Work task:
The entries that follow include a run beginning at the line with "and clamping -/" and ending at the line with "simp [nearestAway, nearestUp, h]"; restate that run word for word and leave the rest out.

Saved data entries

-- ==== Sys2Proof/Machine/Line.lean ====
section
/-! DEFINITION. The line of the field bus and its cycle: RUN, STOP, overcurrent, the recovery timer, the beginning
of a cycle and the window boundary (sections 8.1, 8.2, R182). -/

namespace Sys2Proof.Machine

/-! ### The cycle (R142, R146) -/

/-- The moment of a part of the cycle in progress, from its offset in the timeline of section 8.2. -/
def State.reachPart (s : State) (offset : Nat) : State := s.reach (s.bus.cycleStart + offset)

/-- A device record that a cycle finds: one admitted in the cycle before is served from now on (R161). -/
def Device.settled (d : Device) : Device := { d with fresh := false }

/-- The bus with a new cycle begun now: the counter advances and the BEACON carries it (R146). -/
def Bus.newCycle (b : Bus) (now : Nat) : Bus :=
  { b with
    cycle := (b.cycle + 1) % 256
    cycleStart := now
    part := .beacon
    window := 0
    answer := none
    invited := false
    sent := some (.beacon ((b.cycle + 1) % 256)) }

/-- The beginning of a STARTING cycle adds 1 to the count; the cycle that would be the fourth is the first RUNNING
one (R142). -/
def Bus.countStart (b : Bus) : Bus :=
  if b.line = .starting then
    if 3 ≤ b.starting then { b with line := .running, starting := 0 } else { b with starting := b.starting + 1 }
  else b

/-- A cycle begins (R146). -/
def State.newCycle (s : State) : State :=
  let t := s.setBus (s.bus.newCycle s.time.now).countStart
  { t with registry := { t.registry with devices := mapTable (Option.map Device.settled) t.registry.devices } }

/-- The cycle in progress is abandoned at the point it had reached (R143). -/
def Bus.abandoned (b : Bus) : Bus := { b with answer := none, invited := false, sent := none, starting := 0 }

/-- A move out of RUNNING revokes every grant (R143, R144, R189). -/
def State.leaveRunning (s : State) : State := if s.bus.line = .running then s.revoke else s

/-- STARTING, its count at 0, with a cycle begun at once (R141, R143). -/
def State.startLine (s : State) : State :=
  State.newCycle (s.setBus { s.bus with line := .starting, starting := 0, recovery := none })

/-- STOPPED: drive off, cycle abandoned, recovery timer stopped (R144). -/
def State.stopLine (s : State) : State :=
  let t := s.leaveRunning
  t.setBus { t.bus.abandoned with line := .stopped, recovery := none }

/-- LINE_FAULT: drive off, cycle abandoned, the notice raised, the recovery timer started (R143). -/
def State.faultLine (s : State) : State :=
  let t := s.leaveRunning
  (t.setBus { t.bus.abandoned with line := .lineFault, recovery := some t.time.now }).raise .lineFault

/-- RUN (R141). -/
def State.runLine (s : State) : State × Answer :=
  match s.bus.line with
  | .stopped => (s.startLine, .plain .ok)
  | .starting | .running => (s, .plain .ok)
  | .lineFault => refuse .state s

/-- STOP (R144). -/
def State.stop (s : State) : State × Answer :=
  match s.bus.line with
  | .stopped => (s, .plain .ok)
  | .starting | .running | .lineFault => (s.stopLine.evaluateFrom s, .plain .ok)

/-- RUN (R141). -/
def execRun (s : State) : Host.Outcome State Fault Refusal := .next (s.command .run State.runLine)

/-- STOP (R144). -/
def execStop (s : State) : Host.Outcome State Fault Refusal := .next (s.command .stop State.stop)

/-- OVERCURRENT (R143): detected while the line is STARTING or RUNNING. -/
def execOvercurrent (s : State) : Host.Outcome State Fault Refusal :=
  .next (if s.driveOn then s.faultLine.evaluateFrom s else s)

/-- LINE_FAULT_RECOVERY_EXPIRY (R143): STARTING as though RUN had been taken. -/
def execLineFaultRecoveryExpiry (s : State) : Host.Outcome State Fault Refusal :=
  .next (
    match s.bus.line, s.bus.recovery with
    | .lineFault, some t => (s.reach (t + Config.tLFR)).startLine
    | _, _ => s)

/-- CYCLE_BEGIN (R146): while the line is STARTING or RUNNING, tCYC after the beginning of the cycle before. -/
def execCycleBegin (s : State) : Host.Outcome State Fault Refusal :=
  .next (if s.driveOn then (s.reachPart Config.tCYC).newCycle else s)

/-! ### The window boundary (R147, R182) -/

/-- The entry's valve may be granted: it is ADMITTED or ACTIVE (R182). -/
def State.qualifies (s : State) (e : Entry) : Bool :=
  (s.device e.slot).any (fun d => d.state == .admitted || d.state == .active)

/-- The grant an entry becomes (R182). -/
def State.grantOf (s : State) (e : Entry) : Grant :=
  { running := false, target := e.target, kind := e.kind, cls := e.cls, issued := s.time.now, mark := false }

/-- A grant is issued to the valve of an entry (R182). -/
def State.issue (s : State) (e : Entry) : State :=
  match s.device e.slot with
  | some d =>
    let t := s.setDevice e.slot (some { d with grant := some (s.grantOf e) })
    { t with motor := { t.motor with
      queue := dequeue t.motor.queue e.slot
      outstanding := t.motor.outstanding + 1
      grantFlag := true } }
  | none => s

/-- A window boundary at the Motor Arbiter: the flag is cleared, and one grant at most is issued (R182). -/
def State.takeBoundary (s : State) : State :=
  let t := { s with motor := { s.motor with grantFlag := false } }
  if (t.motor.outstanding : Int) < t.motor.tokenLimit then
    match t.motor.queue.find? t.qualifies with
    | some e => t.issue e
    | none => t
  else t

/-- The boundary is still to come in this cycle: at the beginning of slot 6k, before or after that slot's own
event (R147, R154; DEDUCED, notes/assumptions/13.md). -/
def Bus.boundaryAhead (b : Bus) (k : Fin 8) : Bool :=
  b.line == .running && decide (b.part.index ≤ 6 * k.val + 1) && decide (b.window ≤ k.val)

/-- WINDOW_BOUNDARY (R147, R182). -/
def execWindowBoundary (window : Fin 8) (s : State) : Host.Outcome State Fault Refusal :=
  .next (
    if s.bus.boundaryAhead window then
      let t := s.reachPart (40 + 228 * window.val)
      (t.setBus { t.bus with window := window.val + 1 }).takeBoundary
    else s)

end Sys2Proof.Machine
end

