-- ==== Sys2Proof/Certificates/Slice0/Obligations.lean ====
section
/-! DEFINITION. The statements for the provers. Each docstring says what is stated; the rules it rests on stand in
OBLIGATIONS.json. `t` is the state after the command or event. `State.takes` says that a host link frame is taken,
`State.received` and `State.holding` what taking it and holding its answer change, and `State.SettlesTo` what the
evaluations of the Cylinder Channel and the Boiler Controller may write (Sys2Proof/Safety.lean). -/

open Sys2Proof Sys2Proof.Machine

/-! ### The machine -/

/-- A step executes the command at the front of the queue with the queue's rest; with none waiting the model's clock
advances by 1 ms and nothing else happens (the model's choice, notes/assumptions/1.md). -/
def Obligations.StepTakesFront : Prop :=
  (∀ (c : Instr) (rest : List Instr) (s : State), s.pending = c :: rest →
    step s = exec c { s with pending := rest }) ∧
  (∀ s : State, s.pending = [] → step s = .next { s with time := { s.time with now := s.time.now + 1 } })

/-- No command or event stops the part, and none touches the queue of those that wait. (What it says beyond the rules is
the model's choice: notes/assumptions/2.md.) -/
def Obligations.EveryCommandCompletes : Prop :=
  ∀ (c : Instr) (s : State), ∃ t, exec c s = .next t ∧ t.pending = s.pending

/-- The frame that spells a well-formed command is decoded to that command, and a request is a good frame of 20 bytes.
-/
def Obligations.FrameRoundTrip : Prop :=
  ∀ (c : Instr) (bytes : List Byte), c.wf = true → Frame.encode c = some bytes →
    Frame.decode bytes = c ∧
      ((∀ b, c ≠ .frameCrcError b) → (∀ b, c ≠ .shortFrame b) → bytes.length = 20 ∧ crcGood bytes = true)

/-! ### Resets -/

/-- POWER_ON_RESET leaves every slot free, the join list and the admission order empty, no record last sent an ASSIGN
and every member count 0. -/
def Obligations.PowerOnEmptiesRegistry : Prop :=
  ∀ s : State, ∃ t, exec .powerOnReset s = .next t ∧
    (∀ i : Fin 48, t.device i = none) ∧ t.bus.joins = [] ∧ t.registry.order = [] ∧ t.registry.lastAssign = none ∧
    ∀ z : Fin 16, (t.zone z).valves = 0 ∧ (t.zone z).sensors = 0 ∧ (t.zone z).units = 0

/-- POWER_ON_RESET: READY is clear and every block holds its power-on values, but that an open frame begun while READY
was low stays open; RESETN_RELEASE starts tPOR, the minute
tick 60 s and the control tick 30 s away and changes nothing else; the first READY_SET, 20 ms after the release,
sets READY, with the first sample taken, the next 10 s away, and tBOFF counted from that moment. (What it says
beyond the rules is the model's choice: notes/assumptions/2.md, notes/assumptions/3.md, notes/assumptions/6.md.) -/
def Obligations.PowerOn : Prop :=
  (∀ s : State, ∃ t, exec .powerOnReset s = .next t ∧ t.time.ready = false ∧ t.time.resetn = false ∧
    t.clock.timeOfWeek = none ∧ t.clock.hourCounter = 0 ∧ (∀ z : Fin 16, t.zone z = Zone.reset) ∧
    t.cylinder = Cylinder.reset ∧ (∀ z : Fin 17, t.pointsOf z = []) ∧ (∀ z : Fin 17, t.stackOf z = []) ∧
    t.holds.handles = 1 ∧ t.holds.pushes = 0 ∧ t.house = House.reset ∧
    t.boiler = { Boiler.reset with lockoutPin := s.boiler.lockoutPin } ∧ t.bus = Bus.reset ∧ t.motor = Motor.reset ∧
    t.link = { Link.reset with frame := s.link.frame.filter FrameOpen.notReady } ∧ t.pending = s.pending) ∧
  (∀ s : State, s.time.resetn = false → exec .resetnRelease s = .next { s with
    time := { s.time with
      resetn := true, released := some s.time.now, controlAt := some (s.time.now + 30000) }
    clock := { s.clock with minuteAt := some (s.time.now + 60000) } }) ∧
  (∀ (tflow tout tcyl : Int) (s : State) (r : Nat), s.time.resetn = true → s.time.ready = false →
    s.time.warm = false → s.time.released = some r → s.boiler.burner = .off →
    ∃ t, exec (.readySet tflow tout tcyl) s = .next t ∧ t.time.ready = true ∧
      t.time.now = max s.time.now (r + 20) ∧ t.time.sampleAt = some (t.time.now + 10000) ∧
      t.boiler.lastStop = t.time.now ∧
      t.boiler.tf = takeSensor s.boiler.tf tflow ∧ t.boiler.tout = takeSensor s.boiler.tout tout ∧
      t.boiler.tc = takeSensor s.boiler.tc tcyl ∧
      (s.boiler.lockoutPin = true → t.boiler.burner = .lockedOut) ∧
      (s.boiler.lockoutPin = false → (takeSensor s.boiler.tf tflow).status = some .fault →
        t.boiler.burner = .sensorFault) ∧
      (s.boiler.lockoutPin = false → (takeSensor s.boiler.tf tflow).status = some .ok → t.boiler.burner = .off) ∧
      t.clock = s.clock ∧ t.zones = s.zones ∧ t.points = s.points ∧ t.holds = s.holds ∧ t.house = s.house ∧
      t.bus = s.bus ∧ t.pending = s.pending)
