-- ==== Sys2Proof/Laws/Values.lean ====
section
/-! SUPPORT. What the shared value operations give: the roundings of R1, clamping, fields written, levels, the
lists of points, holds and entries, and the zones that the flow check counts. -/

namespace Sys2Proof.Machine

/-! ### Rounding and clamping -/

/-- The floor is the integer with n within one divisor above it. -/
theorem floorDiv_spec {n d : Int} (h : 0 < d) : d * floorDiv n d ≤ n ∧ n < d * floorDiv n d + d := by
  have := Int.mul_ediv_add_emod n d
  have := Int.emod_nonneg n h.ne'
  have := Int.emod_lt_of_pos n h
  simp only [floorDiv]; omega

/-- The ceiling is the integer with n within one divisor below it. -/
theorem ceilDiv_spec {n d : Int} (h : 0 < d) : n ≤ d * ceilDiv n d ∧ d * ceilDiv n d < n + d := by
  have := floorDiv_spec (n := -n) h
  simp only [floorDiv] at this
  simp only [ceilDiv, mul_neg]; omega

/-- The nearest integer leaves at most half a divisor, a half below it alone. -/
theorem nearestUp_spec {n d : Int} (h : 0 < d) : 2 * (d * nearestUp n d) ≤ 2 * n + d ∧ 2 * n < 2 * (d * nearestUp n d) + d := by
  have := floorDiv_spec (n := 2 * n + d) (d := 2 * d) (by omega)
  simp only [floorDiv, mul_assoc] at this
  simp only [nearestUp]; omega

/-- Halves away from zero are symmetrical about zero. -/
theorem nearestAway_neg {n d : Int} (h : 0 < d) : nearestAway (-n) d = -nearestAway n d := by
  rcases lt_trichotomy n 0 with hn | rfl | hn
  · simp only [nearestAway, show ¬ 0 ≤ n by omega, show 0 ≤ -n by omega, ↓reduceIte, neg_neg]
  · have : d / (2 * d) = 0 := Int.ediv_eq_zero_of_lt (by omega) (by omega)
    simp [nearestAway, this]
  · simp only [nearestAway, show 0 ≤ n by omega, show ¬ 0 ≤ -n by omega, ↓reduceIte, neg_neg]

/-- Above zero halves away from zero are halves up. -/
theorem nearestAway_of_nonneg {n d : Int} (h : 0 ≤ n) : nearestAway n d = nearestUp n d := by
  simp [nearestAway, nearestUp, h]

theorem clamp_bounds {x a b : Int} (h : a ≤ b) : a ≤ clamp x a b ∧ clamp x a b ≤ b := by
  unfold clamp; split <;> [omega; split <;> omega]

theorem clamp_eq_max_min {x a b : Int} (h : a ≤ b) : clamp x a b = max a (min x b) := by
  unfold clamp; split <;> [omega; split <;> omega]

theorem clamp_eq_self {x a b : Int} : clamp x a b = x ↔ a ≤ x ∧ x ≤ b := by
  unfold clamp; split <;> [omega; split <;> omega]

/-! ### Fields of a write -/

/-- A field after a write lies in its range where the stored one did. -/
theorem takeItem_bounds {items : List Item} {code : Nat} {lo hi old : Int} (h : lo ≤ hi) (ho : lo ≤ old ∧ old ≤ hi) :
    lo ≤ takeItem items code lo hi old ∧ takeItem items code lo hi old ≤ hi := by
  unfold takeItem; split
  · exact clamp_bounds h
  · exact ho

/-- A field that no item carries keeps its value. -/
theorem takeItem_of_not_carried {items : List Item} {code : Nat} (lo hi old : Int) (h : carries items code = false) :
    takeItem items code lo hi old = old := by
  have : itemWord items code = none := by simpa [carries] using h
  simp [takeItem, item, this]

/-! ### Points -/

/-- A stored level lies in the range of its zone. -/
theorem storedLevel_ok (z : Fin 17) (v : Int) : levelOk z (storedLevel z v) = true := by
  unfold storedLevel; split
  · next h =>
    unfold cylinderLevel; split
    · simp [levelOk, h]
    · simpa [levelOk, h] using clamp_bounds (x := v) (by omega)
  · next h => simpa [roomLevel, levelOk, h] using clamp_bounds (x := v) (by omega)

/-- A new point stands behind those at or before its time. -/
theorem insertPoint_eq (p : Point) {l : List Point} (h : l.Pairwise (fun a b => a.time < b.time)) :
    insertPoint p l = l.filter (fun q => decide (q.time ≤ p.time)) ++ p :: l.filter (fun q => decide (p.time < q.time)) := by
  induction l with
  | nil => rfl
  | cons q l ih =>
    obtain ⟨hq, hl⟩ := List.pairwise_cons.1 h
    unfold insertPoint
    by_cases hp : p.time < q.time
    · have hall : ∀ x ∈ l, p.time < x.time := fun x hx => hp.trans (hq x hx)
      have hno : l.filter (fun x => decide (x.time ≤ p.time)) = [] :=
        List.filter_eq_nil_iff.2 fun x hx => by simpa using hall x hx
      have hyes : l.filter (fun x => decide (p.time < x.time)) = l :=
        List.filter_eq_self.2 fun x hx => by simpa using hall x hx
      simp [hp, hno, hyes]
    · simp [hp, ih hl, Nat.le_of_not_lt hp]

theorem mem_insertPoint {p q : Point} {l : List Point} : q ∈ insertPoint p l ↔ q = p ∨ q ∈ l := by
  induction l with
  | nil => simp [insertPoint]
  | cons r l ih => unfold insertPoint; split <;> simp [ih]; tauto

theorem length_insertPoint (p : Point) (l : List Point) : (insertPoint p l).length = l.length + 1 := by
  induction l with
  | nil => rfl
  | cons r l ih => unfold insertPoint; split <;> simp [ih]

/-- A list that rises strictly does so after a new time is inserted. -/
theorem pairwise_insertPoint {p : Point} {l : List Point} (h : l.Pairwise (fun a b => a.time < b.time))
    (hn : ∀ q ∈ l, q.time ≠ p.time) : (insertPoint p l).Pairwise (fun a b => a.time < b.time) := by
  induction l with
  | nil => simp [insertPoint]
  | cons q l ih =>
    obtain ⟨hq, hl⟩ := List.pairwise_cons.1 h
    unfold insertPoint
    by_cases hp : p.time < q.time
    · simp only [hp, ↓reduceIte, List.pairwise_cons, List.mem_cons, forall_eq_or_imp]
      exact ⟨⟨trivial, fun x hx => hp.trans (hq x hx)⟩, hq, hl⟩
    · simp only [hp, ↓reduceIte, List.pairwise_cons]
      refine ⟨fun x hx => ?_, ih hl fun x hx => hn x (List.mem_cons_of_mem _ hx)⟩
      have hne := hn q List.mem_cons_self
      rcases mem_insertPoint.1 hx with rfl | hx
      · omega
      · exact hq x hx

/-- The point in force is a point of the list. -/
theorem mem_of_inForce {l : List Point} {time : Option Nat} {p : Point} (h : inForce l time = some p) : p ∈ l := by
  unfold inForce at h
  cases time with
  | none => cases h
  | some t =>
    simp only at h
    split at h
    · next q hq => cases h; exact (List.mem_filter.1 (List.mem_of_getLast? hq)).1
    · exact List.mem_of_getLast? h

/-! ### Holds -/

/-- A minute leaves a hold as it is but for its countdown. -/
theorem countDown_spec {h g : Hold} (k : countDown h = some g) :
    g = { h with ending := g.ending } ∧
      ((∃ n, h.ending = .countdown n ∧ 1 < n ∧ g.ending = .countdown (n - 1)) ∨
        ((∀ n, h.ending ≠ .countdown n) ∧ g = h)) := by
  unfold countDown at k
  split at k
  · next n hn =>
    split at k
    · cases k
    · cases k; exact ⟨rfl, .inl ⟨n, hn, by omega, rfl⟩⟩
  · next hn => cases k; exact ⟨rfl, .inr ⟨hn, rfl⟩⟩

/-! ### Tables -/

/-- A change of a whole table changes each element. -/
@[simp] theorem mapTable_get {α : Type} {n : Nat} (f : α → α) (v : Vector α n) (i : Fin n) : (mapTable f v)[i] = f v[i] := by
  simp [mapTable]

/-! ### The announcement queue -/

theorem State.mem_announce (s : State) (y z : Fin 16) : y ∈ (s.announce z).bus.announce ↔ y = z ∨ y ∈ s.bus.announce := by
  unfold State.announce; split
  · next h => exact ⟨.inr, fun k => k.elim (fun e => e ▸ h) id⟩
  · simp [or_comm]

/-- A zone stands in the queue at most once. -/
theorem State.nodup_announce {s : State} (z : Fin 16) (h : s.bus.announce.Nodup) : (s.announce z).bus.announce.Nodup := by
  unfold State.announce; split
  · exact h
  · next hz => exact List.Nodup.append h (List.nodup_singleton z) (by simpa using hz)

/-! ### The motor queue -/

theorem mem_enqueue {q : List Entry} {e f : Entry} : f ∈ enqueue q e ↔ f = e ∨ f ∈ q := by
  unfold enqueue; split
  · simp only [List.mem_append, List.mem_cons, List.mem_filter, beq_iff_eq]
    rcases f.cls with _ | _ <;> (simp; try tauto)
  · simp [or_comm]

theorem mem_dequeue {q : List Entry} {i : Fin 48} {f : Entry} : f ∈ dequeue q i ↔ f ∈ q ∧ f.slot ≠ i := by
  simp [dequeue]

/-- URGENT entries stand before NORMAL ones after an entry takes its place at the tail of its class. -/
theorem pairwise_enqueue {q : List Entry} (e : Entry) (h : q.Pairwise (fun a b => b.cls = .urgent → a.cls = .urgent)) :
    (enqueue q e).Pairwise (fun a b => b.cls = .urgent → a.cls = .urgent) := by
  unfold enqueue; split
  · next he =>
    refine List.pairwise_append.2 ⟨h.filter _, List.pairwise_cons.2 ⟨fun b _ _ => he, h.filter _⟩, ?_⟩
    intro a ha b _ _
    simpa using (List.mem_filter.1 ha).2
  · next he =>
    refine List.pairwise_append.2 ⟨h, List.pairwise_singleton _ _, ?_⟩
    intro a _ b hb hu
    rw [List.mem_singleton.1 hb, he] at hu; cases hu

/-- A change in place keeps every entry of another valve and the order of the slots. -/
theorem map_slot_retarget (q : List Entry) (i : Fin 48) {f : Entry → Entry} (h : ∀ e, (f e).slot = e.slot) :
    (retarget q i f).map Entry.slot = q.map Entry.slot := by
  simp only [retarget, List.map_map]
  refine List.map_congr_left fun e _ => ?_
  simp only [Function.comp_apply]; split <;> simp [h]

/-! ### The zones that the flow check counts (R120, R94) -/

/-- Of a DISABLED zone only R120's own case is counted: the bypass zone with a counted valve. -/
theorem State.zoneCounted_of_disabled {s : State} {z : Fin 16} (h : (s.zone z).enabled = false) :
    s.zoneCounted z = (s.boiler.config.bypassZone == some z && !(s.valvesOf z).isEmpty) := by
  simp [State.zoneCounted, h]

/-- Any other DISABLED zone enters neither sum of the flow check (R94). -/
theorem State.zoneCounted_eq_false {s : State} {z : Fin 16} (h : (s.zone z).enabled = false)
    (hb : s.boiler.config.bypassZone ≠ some z) : s.zoneCounted z = false := by
  simp [State.zoneCounted_of_disabled h, hb]

/-- The bypass zone is counted exactly when it has a counted valve, enabled or DISABLED (R120). -/
theorem State.zoneCounted_bypass {s : State} {z : Fin 16} (h : s.boiler.config.bypassZone = some z) :
    s.zoneCounted z = !(s.valvesOf z).isEmpty := by
  simp [State.zoneCounted, h]

end Sys2Proof.Machine
end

Solved exercise:
/-! ### Rounding and clamping -/

/-- The floor is the integer with n within one divisor above it. -/
theorem floorDiv_spec {n d : Int} (h : 0 < d) : d * floorDiv n d ≤ n ∧ n < d * floorDiv n d + d := by
  have := Int.mul_ediv_add_emod n d
  have := Int.emod_nonneg n h.ne'
  have := Int.emod_lt_of_pos n h
  simp only [floorDiv]; omega

/-- The ceiling is the integer with n within one divisor below it. -/
theorem ceilDiv_spec {n d : Int} (h : 0 < d) : n ≤ d * ceilDiv n d ∧ d * ceilDiv n d < n + d := by
  have := floorDiv_spec (n := -n) h
  simp only [floorDiv] at this
  simp only [ceilDiv, mul_neg]; omega

/-- The nearest integer leaves at most half a divisor, a half below it alone. -/
theorem nearestUp_spec {n d : Int} (h : 0 < d) : 2 * (d * nearestUp n d) ≤ 2 * n + d ∧ 2 * n < 2 * (d * nearestUp n d) + d := by
  have := floorDiv_spec (n := 2 * n + d) (d := 2 * d) (by omega)
  simp only [floorDiv, mul_assoc] at this
  simp only [nearestUp]; omega

/-- Halves away from zero are symmetrical about zero. -/
theorem nearestAway_neg {n d : Int} (h : 0 < d) : nearestAway (-n) d = -nearestAway n d := by
  rcases lt_trichotomy n 0 with hn | rfl | hn
  · simp only [nearestAway, show ¬ 0 ≤ n by omega, show 0 ≤ -n by omega, ↓reduceIte, neg_neg]
  · have : d / (2 * d) = 0 := Int.ediv_eq_zero_of_lt (by omega) (by omega)
    simp [nearestAway, this]
  · simp only [nearestAway, show 0 ≤ n by omega, show ¬ 0 ≤ -n by omega, ↓reduceIte, neg_neg]

/-- Above zero halves away from zero are halves up. -/
theorem nearestAway_of_nonneg {n d : Int} (h : 0 ≤ n) : nearestAway n d = nearestUp n d := by
  simp [nearestAway, nearestUp, h]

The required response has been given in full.